С. А в какой шинок, на соседнюю улицу? На улицу Смерти?
Д. Почему Смерти?
С. Мне было пять лет. Мы шли с бабушкой к её подруге. Она жила на соседней улице. И вдруг из ворот рядом выносят гроб на полотенцах. Жуть. Я каким-то чутьём сразу понял, что этот человек уже не здесь, не на этой улице. Он уже далеко. Во всяком случае, не в гробу. Бабушка меня тянет за руку, уводит, а у меня будто ноги приросли к асфальту, сдвинуться не могу.
Она не стала мне ничего говорить, а я не стал ничего спрашивать. Я как-то сразу всё понял. И на этой улице ещё была похоронная контора, с венками на витрине. Когда мы ходили с бабушкой по этой улице, я старался не смотреть на эти венки. Мне было страшно, и я называл её улицей Смерти.

В «Липках» тоже никто не встретился, а напротив, казалось, отдельно среди домов, голубела куполом и сияла позолоченным крестом церковь в честь иконы Божией Матери «Утоли моя печали».
«Ну что, зайду, – подумал он. – Может быть, что-то изменится».

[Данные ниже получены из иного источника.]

/-- The staging pages of a transaction's switch are loaded: PREPARE is answered with ACK (R276). -/
def txnStageLoaded (s : State) : State :=
  match s.txnStage 4 with
  | some t => if s.profStaged && t.act.isNone && !t.active && !s.isRoot then txnRespond s rootNode 1 4 t.id resAck true else s
  | none => s

/-- A stage that received neither COMMIT nor CANCEL by the end of its expiry sweep is discarded (R146). -/
def txnExpire (s : State) (sub : Nat) (past : Nat → Bool) : State :=
  match s.txnStage sub with
  | some t =>
    if t.act.isNone && !t.active && past t.expiry then
      let s := if sub = 1 then s.setFlag Fld.BAL_STATUS_EXPIRED true else s
      txnDiscard s sub
    else s
  | none => s

/-- The end of the present sweep, or of an earlier one, ends stages. -/
def txnExpireAll (s : State) : State :=
  s.forEach [1, 2, 3, 4] fun s sub => txnExpire s sub fun e => !sweepAfter e s.sweepNum

/-- At the boundary of sweep `n`: stages whose expiry sweep has ended. -/
def txnBoundaryExpire (s : State) (n : Nat) : State :=
  s.forEach [1, 2, 3, 4] fun s sub => txnExpire s sub fun e => sweepAfter n e

/-! ### The root (R140 to R145) -/

def phIdle : Nat := 0
def phPreparing : Nat := 1
def phCommitting : Nat := 2
def phActivating : Nat := 3
def phClosing : Nat := 4

def outNone : Nat := 0
def outComplete : Nat := 1
def outPrepFailed : Nat := 2
def outCancelled : Nat := 3
def outPartial : Nat := 4
def outRolledBack : Nat := 5
def outUnknown : Nat := 6

def State.txnPhase (s : State) : Nat := s.fld Fld.TXN_STATUS_PHASE
/-- SUBSYS and SEM of the transaction that runs or ran last: what START found in TXN_CTL (DESIGN CHOICE, log entry 170). -/
def State.txnSub (s : State) : Nat := s.rootTxn.sub
def State.txnBest (s : State) : Bool := s.rootTxn.best
def State.txnAct (s : State) : Nat := s.regN Reg.TXN_ACT

/-- PHASE changes: the root's engines see it on line 24 (R273). -/
def setPhase (s : State) (ph : Nat) : State :=
  if s.txnPhase = ph then s else (s.setFld Fld.TXN_STATUS_PHASE ph).fireAll lineTxn

/-- The counts of the four maps. -/
def showTxn (s : State) : State :=
  let s := s.setRegN Reg.TXN_N_TARGET s.rootTxn.target.length
  let s := s.setRegN Reg.TXN_N_PREP s.rootTxn.prepAck.length
  let s := s.setRegN Reg.TXN_N_COMMIT s.rootTxn.commitAck.length
  s.setRegN Reg.TXN_N_ACTIVE s.rootTxn.activeMap.length

/-- A number enters a rising list. -/
def insertNum (l : List Nat) (n : Nat) : List Nat :=
  if l.contains n then l else l.filter (· < n) ++ [n] ++ l.filter (n < ·)

/-- The targets the host named (R140). -/
def State.txnScope (s : State) : List Nat :=
  match s.fld Fld.TXN_CTL_SCOPE with
  | 0 => (List.range 8192).filter fun n => decide (s.fld Fld.TXN_FIRST_NODE ≤ n) && decide (n ≤ s.fld Fld.TXN_LAST_NODE)
  | 1 => s.txnTargets
  | 2 => 0 :: (s.tree.binding.filter fun p => eValid p.2 && p.1 != 0).map (·.1)
  | _ => []

/-- The payload of a transaction command. -/
def State.txnPayload (s : State) (op act : Nat) : List Byte :=
  leBytes 1 op ++ leBytes 1 s.txnSub ++ leBytes 2 (s.regN Reg.TXN_ID) ++ leBytes 2 act ++ leBytes 1 s.txnBest.toNat ++ [0]

/-- An answer comes in: from a node's response, or from the root's own part. -/
def txnAnswer (s : State) (n op : Nat) (res : Byte) (stage : Nat) : State :=
  let x := s.rootTxn
  let x := match op with
    | 1 => { x with answered := insertNum x.answered n, prepAck := if res = resAck then insertNum x.prepAck n else x.prepAck }
    | 2 => if res = resAck then { x with commitAck := insertNum x.commitAck n } else x
    | 6 =>
      { x with answered := insertNum x.answered n
               activeMap := if res = resAck ∧ stage = 3 then insertNum x.activeMap n else x.activeMap }
    | 7 => { x with answered := insertNum x.answered n, activeMap := insertNum x.activeMap n }
    | _ => x
  showTxn { s with rootTxn := x }

/-- The root's own part of an operation on a subsystem. Its answer counts for the transaction that the root itself runs. -/
def txnOwn (s : State) (sub id op act : Nat) : State :=
  let own := sub == s.txnSub && id == s.regN Reg.TXN_ID
  let answer (s : State) (r : Byte) (stage : Nat) : State := if own then txnAnswer s 0 op r stage else s
  match op with
  | 1 =>
    let (r, s) := txnPrepare s sub id act
    match r with
    | some r => answer s r 0
    | none => s
  | 2 => let (r, s) := txnCommit s sub id act; answer s r 0
  | 3 => (txnCancel s sub id).2
  | 4 => (txnRollback s sub id).2
  | 5 => (txnClose s sub id).2
  | _ => answer s (s.txnStatus sub id) (s.stageCode sub)

/-- A command to each of a list of nodes; STATUS bears no tag (R147). -/
def txnSend (s : State) (nodes : List Nat) (op act : Nat) : State :=
  s.forEach nodes fun s n =>
    if n = 0 then txnOwn s s.txnSub (s.regN Reg.TXN_ID) op act
    else
      let f := s.newFrame tyCommand (nodeDst n) (s.txnPayload op act)
      (sendToNode s n (if op = 6 then f else s.tagCommand f)).2

/-- The expiry sweep E of a transaction whose first PREPARE goes out now (R146). -/
def State.txnExpiry (s : State) : Nat :=
  (s.sweepNum + s.rootTxn.pto + s.rootTxn.lead) % 65536

/-- The transaction ends (R145). -/
def txnFinish (s : State) : State :=
  let out := s.rootTxn.outcome
  let s := s.setFld Fld.TXN_STATUS_OUTCOME out
  let s := s.noteEvent 0x13 0 (leBytes 4 s.treeTime ++ leBytes 2 (s.regN Reg.TXN_ID) ++ leBytes 1 s.txnSub ++ leBytes 1 out
    ++ leBytes 2 (s.regN Reg.TXN_ACT) ++ leBytes 2 (s.regN Reg.TXN_N_TARGET) ++ leBytes 2 (s.regN Reg.TXN_N_PREP)
    ++ leBytes 2 (s.regN Reg.TXN_N_ACTIVE) ++ leBytes 2 0)
  setPhase ((s.setFlag Fld.TXN_STATUS_DONE true).raiseIrq irqTxn) phIdle

/-- The outcome is settled: CLOSE to every node that activated. Nodes that were sent ROLLBACK restore their shadows at
the next boundary, so their CLOSE follows in the next sweep. -/
def txnSettle (s : State) (outcome : Nat) : State :=
  let s := { s with rootTxn := { s.rootTxn with outcome := outcome } }
  if s.rootTxn.rollbackSent then setPhase s phClosing
  else txnFinish (txnSend s s.rootTxn.activeMap 5 0)

/-- START (R140): the transaction takes its settings from TXN_CTL; later writes concern the next (DESIGN CHOICE, log entry
170). -/
def txnStart (s : State) : State :=
  let sub := s.fld Fld.TXN_CTL_SUBSYS
  if !s.isRoot ∨ s.txnPhase ≠ phIdle ∨ sub = 0 ∨ 4 < sub then s
  else
    let t := s.txnScope
    let s := s.incWrap Reg.TXN_ID
    let s := { s with rootTxn := {
      target := t, first := s.sweepNum, sub := sub, best := s.flag Fld.TXN_CTL_SEM, pto := s.fld Fld.TXN_CTL_PTO
      lead := s.fld Fld.TXN_CTL_LEAD } }
    let s := { s with rootTxn := { s.rootTxn with expiry := s.txnExpiry } }
    let s := setPhase s phPreparing
    showTxn (txnSend s t 1 s.rootTxn.expiry)

/-- ABANDON, before any COMMIT. -/
def txnAbandon (s : State) : State :=
  if s.txnPhase = phPreparing ∧ !s.rootTxn.committed then txnSettle (txnSend s s.rootTxn.prepAck 3 0) outCancelled
  else s

/-- The end of the prepare phase (R142). -/
def txnDecide (s : State) : State :=
  let x := s.rootTxn
  let all := x.target.all x.prepAck.contains && !x.target.isEmpty
  if !all && !s.txnBest then txnSettle (txnSend s x.prepAck 3 0) outPrepFailed
  else if x.prepAck.isEmpty then txnSettle s outNone
  else
    let a := (s.sweepNum + x.lead) % 65536
    let s := s.setRegN Reg.TXN_ACT a
    let s := { s with rootTxn := { x with committed := true, answered := [] } }
    txnSend (setPhase s phCommitting) x.prepAck 2 a

/-- ROLLBACK to nodes that were not sent it yet, so that each receives it once (R144). -/
def txnRollbackTo (s : State) (nodes : List Nat) : State :=
  let l := nodes.filter fun n => !s.rootTxn.rolled.contains n
  if l.isEmpty then s
  else
    let s := txnSend s l 4 0
    { s with rootTxn := { s.rootTxn with rollbackSent := true, rolled := s.rootTxn.rolled ++ l } }

/-- The nodes that activated without being expected, having missed a CANCEL (R144). -/
def State.txnStrays (s : State) : List Nat := s.rootTxn.activeMap.filter fun n => !s.rootTxn.expected.contains n

/-- The activation's answers are judged (R144). Where nobody was expected, ALL ends as CANCELLED and BEST as NONE; BEST ends as
PARTIAL wherever an expected node did not activate, be it every one (log entry 74), and a node that is rolled back counts for
none of the targets. -/
def txnJudge (s : State) : State :=
  let s := txnRollbackTo s s.txnStrays
  let x := s.rootTxn
  let open' := x.expected.filter fun n => !x.activeMap.contains n && !x.answered.contains n
  let failed := x.expected.any fun n => !x.activeMap.contains n && x.answered.contains n
  if !open'.isEmpty && decide (x.queries < 3) then
    if s.sweepNum = s.txnAct then s
    else
      let s := txnSend s open' 6 0
      { s with rootTxn := { s.rootTxn with queries := x.queries + 1 } }
  else if x.expected.isEmpty then txnSettle s (if s.txnBest then outNone else outCancelled)
  else if s.txnBest then
    txnSettle s (if x.target.all fun n => x.activeMap.contains n && x.expected.contains n then outComplete else outPartial)
  else if open'.isEmpty && !failed then txnSettle s outComplete
  else
    let s := txnRollbackTo s x.activeMap
    txnSettle { s with rootTxn := { s.rootTxn with rollbackSent := true } } (if failed then outRolledBack else outUnknown)

/-- The closing (R144, R145): a node whose activation is heard of only now gets its ROLLBACK first where it is due one, and
CLOSE goes out in the next sweep. -/
def txnClosing (s : State) : State :=
  let x := s.rootTxn
  let undone := x.outcome == outRolledBack || x.outcome == outUnknown
  let late := (if undone then x.activeMap else s.txnStrays).filter fun n => !x.rolled.contains n
  if late.isEmpty then txnFinish (txnSend s x.activeMap 5 0) else txnRollbackTo s late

Вошёл, и сразу у входа была церковная лавка. Наверно, надо что-нибудь купить – свечку или крестик. Он вынул из кармана десятку. Сжал в кулаке. Посмотрел направо: какая-то старушка истово молилась у иконы Богоматери. Человек, говорящий на другом языке. Сергей не мог представить себя стоящим рядом с ней. О чём он будет просить Мать Иисуса Христа? О том, чтобы Она сняла его похмелье?

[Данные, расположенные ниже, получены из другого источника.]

-- ==== Sys2Proof/Machine/AcqCmds.lean ====
section
/-!
DEFINITION. Acquisition (spec/02): values of the converters, conversions on request, captures, register writes.
-/
namespace Sys2Proof.Machine

/-- INSTANTS_WINDOW_CLOSE (R43, R44, R53): the window of every simultaneous channel closes. -/
def execInstantsWindowClose (values : List Int) (s : State) : Host.Outcome State Fault Refusal :=
  if values.length ≠ 26 then .fault .illFormed
  else if !(s.measuring && s.acq.mode == 1) then done s
  else done (s.forEach (simEps.zip values) fun s p => windowClose s p.1 p.2)

/-- FILTER_OUTPUT (R49). -/
def execFilterOutput (ep : Fin 32) (value : Int) (s : State) : Host.Outcome State Fault Refusal :=
  if s.measuring && s.acq.mode == 2 && !epIsAux ep then done (filterOutput s ep value) else done s

/-- AUX_SCAN_VALUE (R50). -/
def execAuxScanValue (value : Int) (s : State) : Host.Outcome State Fault Refusal :=
  if s.measuring then done (auxValue s value) else done s

/-- SEC_SLOT_COMPLETE (R54, R56, R59, R60, R61, R63, R70, R74): a slot put in for a main path under test or failed, a slot
of a conversion on request, or one of the rotation, which runs from the boundary on that starts it. Outside scheduled sweeps
a slot is put in only during a conversion on request. Such a conversion waits while a converter is under self-test, and a
converter that reads a pulled pin gives neither until it is free. -/
def execSecSlotComplete (sarB : Bool) (inserted : Option (Fin 32)) (value : Int) (s : State) :
    Host.Outcome State Fault Refusal :=
  if s.sarTest sarB || s.pullUses sarB then done s
  else match inserted with
    | some e =>
      if (s.acq.sched || s.acq.req != .idle) && s.secServed e.val && sarOf e == sarB then
        done (secTake s e value)
      else done s
    | none =>
      if s.acq.sched then
        let (t, published) := rotationSlot s sarB value
        let t := if published then secSumCheck t else t
        let u := reqSecFinish t
        done (if t.acq.reqSec && !u.acq.reqSec then secSumCheck u else u)
      else if s.reqSecRuns then
        let t := reqSecSlot s sarB value
        done (if t.acq.reqSec then t else secSumCheck t)
      else done s

/-- ACQ_REQ_MAIN (R59). -/
def execAcqReqMain (s : State) : Host.Outcome State Fault Refusal := done (reqMain s false)

/-- ACQ_REQ_SECONDARY (R59). -/
def execAcqReqSecondary (s : State) : Host.Outcome State Fault Refusal := done (reqSecondary s false)

/-- MODULATOR_POWERUP_DONE (R59, R515). -/
def execModulatorPowerupDone (s : State) : Host.Outcome State Fault Refusal := done (powerupDone s)

/-- ON_REQUEST_COMPLETE (R59): the board NTCs are converted from the set published (R379). -/
def execOnRequestComplete (s : State) : Host.Outcome State Fault Refusal :=
  done (if s.reqComplete then chargeInhibit (transferPermissions (ntcConvert (requestComplete s))) else s)

/-- RESULT_CAPTURE (R65). -/
def execResultCapture (path : Path) (sec : Bool) (s : State) : Host.Outcome State Fault Refusal :=
  done (captureResult s path sec)

/-- SNAP_CAPTURE (R8): a register that is no low half-word of a SNAP group captures nothing. -/
def execSnapCapture (path : Path) (addr : BitVec 15) (s : State) : Host.Outcome State Fault Refusal :=
  match snapGroup addr.toNat with
  | some (base, n) => done (capture s path base n)
  | none => done s

/-- REGISTER_WRITE (R4, R270): whatever the register's rules say, behind the writes that wait. -/
def execRegisterWrite (addr : BitVec 15) (v : BitVec 16) (s : State) : Host.Outcome State Fault Refusal :=
  doneAll (hostWrites .qspi s addr.toNat [v])

/-- REGISTER_BUS_APPLY (R270): the oldest write of the queue is applied. -/
def execRegisterBusApply (s : State) : Host.Outcome State Fault Refusal :=
  doneAll (busApply s)

end Sys2Proof.Machine
end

– Вы что-то хотите купить? – спросила женщина в белом платке.
– Нет-нет, извините, – пробормотал он и вышел.
Есть другой «храм», где он точно найдёт облегчение.
Сергей дошёл до шинка на улице Смерти. Переступив порог, он с трудом подавил желудочный спазм. Если внутри было бы хоть сколько-то пищи, Сергея вывернуло бы наизнанку – организм сопротивлялся как мог.
Растрёпанная, не выспавшаяся женщина равнодушно плеснула ему сто граммов мутной жидкости. Он выпил, закусил щепоткой квашеной капусты из тарелки на столе.
Вышел на улицу. Ждал облегчения, но было плохо. Вдруг ноги стали слабеть. Он сел на корточки, привалившись спиной к забору. По небу двигалась огромная чёрная туча. Он понял, что сейчас случится что-то страшное. Стало будто смеркаться. Сергей не успел даже испугаться, как тьма хлынула в него.